Yet, it is still faster than not doing nothing, or calling into the GPU, on workloads where the bus traffic takes the majority of execution time.

▲ fooker 3 hours ago | parent [-]

The comparison is often just plain old linear code.

For example, one simd instruction vs multiple arithmetic instructions.

  x1 += y1
  x2 += y2
  x3 += y3
  x4 += y4

We have fifty years of CPU design optimizing for this. More often than not, you'll find this works better than vector instructions in practice.

The concept behind vector instructions is great, and it starts to work out for larger widths like 512 bits.
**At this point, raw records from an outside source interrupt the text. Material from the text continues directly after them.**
-- ==== Sys2Proof/Machine/Dispatch.lean ====
section
/-! DEFINITION. The effect of each command on everything but the queue: one arm per row of the table. -/

namespace Sys2Proof.Machine
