-- ==== Sys2Proof/Certificates/Slice0/Obligations.lean ====
section
/-! DEFINITION. The statements for the provers. A clause of the form `Completes c s fun t => …` says that the command answers a next state and what that
state holds; `Only` and `Within` say what else may differ; `Served` and `Replied` say how a host's message is answered. -/

section

open Sys2Proof Sys2Proof.Machine

/-- The command at the front of the queue is taken and carried out on the state with the queue's rest, whatever it is; with nothing waiting the block idles
(log entry 68). -/
def Obligations.StepRunsTheFront : Prop :=
  (∀ (c : Instr) (rest : List Instr) (s : State), s.pending = c :: rest → step s = exec c { s with pending := rest }) ∧
  ∀ s : State, s.pending = [] → step s = .next s

/-- R14, R23: from every state whose memories are in their one canonical form, a step at a well-formed command answers a next state, in which they are
again; no byte of the Heartwood ROM or the Burl ROM has changed, nor, with the lock latch set, any byte of the sealed-parameter partition. Only
FABRIC_WRITE, MAIN_RAILS_GOOD, and the commands that may release a core and load its image (BOOT_START, CORE_RESTART_DONE, UNIT_READY) change a byte,
and the loads only those of the local SRAMs of the cores that run images. -/
def Obligations.EveryStepKeepsTheMemories : Prop :=
  ∀ (s : State) (c : Instr) (rest : List Instr), s.mem.wf = true → s.pending = c :: rest → c.wellFormed = true →
    ∃ t, step s = .next t ∧ t.mem.wf = true ∧ t.pending = rest ∧
      (∀ a, a < regionSize .heartwoodRom → t.mem.read (flat .heartwoodRom a) = s.mem.read (flat .heartwoodRom a)) ∧
      (∀ a, a < regionSize .burlRom → t.mem.read (flat .burlRom a) = s.mem.read (flat .burlRom a)) ∧
      (s.dev.heart.lockLatch = true → ∀ a, mramPartition a = 0 → t.mem.read (flat .mram a) = s.mem.read (flat .mram a)) ∧
      ((∀ tag r addr words, c ≠ .fabricWrite tag r addr words) → c ≠ .mainRailsGood →
        (∀ f, c ≠ .bootStart f) → (∀ k ok, c ≠ .coreRestartDone k ok) → c ≠ .unitReady → t.mem = s.mem) ∧
      ((∃ f, c = .bootStart f) ∨ (∃ k ok, c = .coreRestartDone k ok) ∨ c = .unitReady →
        ∀ a, (∀ k, (Dev.imageTypeOf k).isSome → a < flat (Dev.sramOf k) 0 ∨ flat (Dev.sramOf k) 0 + regionSize (Dev.sramOf k) ≤ a) → t.mem.read a = s.mem.read a)

/-- What reset leaves: an empty queue, memories with nothing listed in their canonical form, the device STARTING, no host registered, nobody the owner, every
group EMPTY, every port IDLE, no timer armed, nothing sent. The values the manual leaves open are those of log entry 2. -/
def Obligations.ResetState : Prop :=
  State.reset.pending = [] ∧ State.reset.mem = [] ∧ State.reset.safe = true ∧ State.reset.dev.power.state = .starting ∧
  (∀ x : SlotId, (State.reset.dev.slot x).registered = false) ∧ State.reset.dev.hosts.ownership = .none ∧
  (∀ g : Fin 64, State.reset.dev.dict.groups[g] = ⟨.empty, [], 0, 0⟩) ∧
  (∀ p : PortId, (State.reset.dev.port p).session = .idle ∧ State.reset.dev.ledger.bind[p] = none) ∧
  (∀ n : Fin 64, State.reset.dev.time.timers[n] = none) ∧ State.reset.dev.out = []

/-- R22: a write is let into a partition of the MRAM only for the writer that the table names, by its tag, into every partition it runs over; into the
sealed parameters only before SEALED, and onto no entry of the general logbook; any other write, and any read or write of the reserved range, is refused: an error, counted at the target with tag and
address, and nothing changes there. -/
def Obligations.MramWritersAreEnforced : Prop :=
  let refused (tag : BitVec 5) (addr : Nat) (s t : State) : Prop :=
    t.dev.out = s.dev.out ++ [.fabric tag.toNat .error] ∧
    t.dev.refusals.find? (fun c => c.target = .mram) =
      some ⟨.mram, ((s.dev.refusals.find? fun c => c.target = .mram).elim 0 (·.count)) + 1, tag.toNat, addr⟩ ∧
    Only [.out, .refusals, .heart] [Key.accessRefusedCount] s t
  let writer (d : Dev) (tag addr : Nat) : Prop :=
    if addr ≤ 0x00FFFFF then tag = 0x03 ∧ d.lifecycle ≠ 3 ∧ d.heart.lockLatch = false
    else if addr ≤ 0x30FFFFF then tag = 0x06
    else if addr ≤ 0x44FFFFF then tag = 0x12
    else if addr ≤ 0x96FFFFF then tag = 0x03
    else if addr ≤ 0x9CFFFFF then tag ∈ [0x01, 0x02, 0x03, 0x04, 0x05, 0x06, 0x08, 0x09, 0x0A, 0x0B, 0x0C, 0x0D]
    else if addr ≤ 0x9EFFFFF then tag = 0x0C
    else if addr ≤ 0xA2FFFFF then tag = if d.activeB then 0x02 else 0x01
    else False
  (∀ (s : State) (tag : BitVec 5) (addr : Nat) (words : List Word), s.dev.powered = true → 1 ≤ words.length → words.length ≤ 8 →
    ¬ (writer s.dev tag.toNat addr ∧ writer s.dev tag.toNat (addr + 4 * words.length - 1)) →
    Completes (.fabricWrite tag .mram addr words) s (refused tag addr s)) ∧
  (∀ (s : State) (tag : BitVec 5) (addr : Nat) (words : List Word), s.dev.powered = true → 1 ≤ words.length → words.length ≤ 8 →
    (∃ k, k < 4 * words.length ∧ mramPartition (addr + k) = 6 ∧
      (s.dev.storeByte .mram (addr + k) ≠ none ∨ s.mem.read (flat .mram (addr + k)) ≠ Memory.unlisted)) →
    Completes (.fabricWrite tag .mram addr words) s (refused tag addr s)) ∧
  (∀ (s : State) (tag : BitVec 5) (addr words : Nat) (bad : Bool), s.dev.powered = true → 1 ≤ words → words ≤ 8 → 0xA300000 ≤ addr →
    Completes (.fabricRead tag .mram addr words bad) s (refused tag addr s)) ∧
  ∀ (s : State) (tag : BitVec 5) (addr : Nat) (words : List Word), s.dev.powered = true → s.dev.rail .vddMem = true → 1 ≤ words.length → words.length ≤ 8 →
    writer s.dev tag.toNat addr → writer s.dev tag.toNat (addr + 4 * words.length - 1) →
    (∀ k, k < 4 * words.length → mramPartition (addr + k) = 6 →
      s.dev.storeByte .mram (addr + k) = none ∧ s.mem.read (flat .mram (addr + k)) = Memory.unlisted) →
    Completes (.fabricWrite tag .mram addr words) s fun t =>
      t = { s with dev := s.dev.say (.fabric tag.toNat .done), mem := s.mem.writeBytes (flat .mram addr) (bytesOf words) }

/-- R139: for the messages NOP and READ, per slot, a Sequence above the highest accepted is accepted and becomes the highest; one in the window of the 32 values below
it is accepted once; every other one is dropped and counted as a replay. Served, a READ whose Sequence is 0xFFFFFF00 or higher ends the registration after
its reply. -/
def Obligations.SequencesAreTakenOnce : Prop :=
  let counted (m : HostMsg) (s t : State) : Prop :=
    t.dev.nat (Key.hostReplayCount m.slot) = min (s.dev.nat (Key.hostReplayCount m.slot) + 1) (Dev.top (Key.hostReplayCount m.slot)) ∧
    Only [] [Key.hostReplayCount m.slot] s t
  let listens (d : Dev) (m : HostMsg) : Prop := d.sequencerUp = true ∧ d.ifaceUp m.iface = true ∧ (d.slot m.slot).registered = true ∧
    d.allowed m.slot m.iface = true ∧ m.micOk = true
  let inWindow (h : HostSlot) (n : Nat) : Prop := n < h.high ∧ h.high ≤ n + 32
  let seen (h : HostSlot) (n : Nat) : Bool := h.seen.testBit (h.high - 1 - n)
  (∀ (s : State) (m : HostMsg), listens s.dev m →
    let h := s.dev.slot m.slot
    let n := m.seq.toNat
    (n = h.high ∨ n + 32 < h.high ∨ (inWindow h n ∧ seen h n = true)) →
    Completes (.nop m) s (counted m s) ∧ ∀ o, ∀ bad, Completes (.read m o 1 ⟨false, bad⟩) s (counted m s)) ∧
  (∀ (s : State) (m : HostMsg), listens s.dev m → m.seq.toNat < 0xFFFFFF00 → (s.dev.slot m.slot).high < m.seq.toNat →
    Completes (.nop m) s fun t =>
      (t.dev.slot m.slot).high = m.seq.toNat ∧
      (∀ n, inWindow (t.dev.slot m.slot) n →
        (seen (t.dev.slot m.slot) n = true ↔ n = (s.dev.slot m.slot).high ∨ (inWindow (s.dev.slot m.slot) n ∧ seen (s.dev.slot m.slot) n = true))) ∧
      OnlySlot m.slot s t ∧ Only [.hosts] (hostKeys m.slot) s t) ∧
  (∀ (s : State) (m : HostMsg), listens s.dev m → m.seq.toNat < 0xFFFFFF00 → inWindow (s.dev.slot m.slot) m.seq.toNat →
    seen (s.dev.slot m.slot) m.seq.toNat = false →
    Completes (.nop m) s fun t =>
      (t.dev.slot m.slot).high = (s.dev.slot m.slot).high ∧
      (∀ n, inWindow (t.dev.slot m.slot) n →
        (seen (t.dev.slot m.slot) n = true ↔ n = m.seq.toNat ∨ seen (s.dev.slot m.slot) n = true)) ∧
      OnlySlot m.slot s t ∧ Only [.hosts] (hostKeys m.slot) s t) ∧
  ∀ (s : State) (m : HostMsg) (o : ObjRef), listens s.dev m → (s.dev.slot m.slot).high < m.seq.toNat → 0xFFFFFF00 ≤ m.seq.toNat →
    (s.dev.slot m.slot).unanswered < 8 → (s.dev.slot m.slot).endAfter = none → s.dev.readCodes (keyOfObj o) 1 false = [] → Dev.isDomain (keyOfObj o) = false →
    ¬ (0x8300 ≤ keyOfObj o / 256 ∧ keyOfObj o / 256 ≤ 0x830F) → 6 + (s.seen.wire (keyOfObj o)).length ≤ bodyLimit m.iface →
    Completes (.read m o 1 ⟨false, false⟩) s fun t =>
      Replied s t m (.values (keyOfObj o) [s.seen.wire (keyOfObj o)]) ∧ (t.dev.slot m.slot).registered = false ∧
      OnlySlot m.slot s t ∧ Only [.hosts, .out] (hostKeys m.slot) s t

/-- R300: a token that was refused as too old or as used stays refused, whatever token is accepted after it; no account's floor falls; and every token in the
memory of 64 stays at or below the newest of its account. -/
def Obligations.UsedTokensStayRefused : Prop :=
  let known (d : Dev) : Prop := ∀ x ∈ d.ledger.memory, ∀ y ∈ d.findNumber x.1, x.2.1 ≤ (d.tokenWord y.1).1
  ∀ (d : Dev) (slot account tid : Nat) (r : Account), known d → d.findNumber account = some (slot, r) →
    known (d.acceptTid slot account tid) ∧
    (d.acceptTid slot account tid).tidOk slot account tid = false ∧
    (∀ k, tokenFloor (d.tokenWord k) ≤ tokenFloor ((d.acceptTid slot account tid).tokenWord k)) ∧
    (∀ k a x n, d.findNumber a = some (k, x) → d.tidOk k a n = false → (d.acceptTid slot account tid).tidOk k a n = false) ∧
    (d.ledger.memory.length ≤ 64 → (d.acceptTid slot account tid).ledger.memory.length ≤ 64)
But it's extremely tricky to take advantage of that much SIMD with a compiler or manually.

▲

pjmlp 3 hours ago | parent [-]

Yet there are gains of doing e.g. string searches with SIMD, which you naturally aren't going to do in CUDA.

	▲	fooker 3 hours ago \| parent [-]
		For sure, it makes sense for nice well defined problems that execute in isolation. Think of the situation where the string search is running on a system that has hyper threading and a bunch of cores, and a normal amount of memory bandwidth. It'll be faster, but at the same time make everything else worse if you overuse vector instructions. (also cherry on top: some modern CPUs automagically lower the clock when they encounter vector instructions!!!)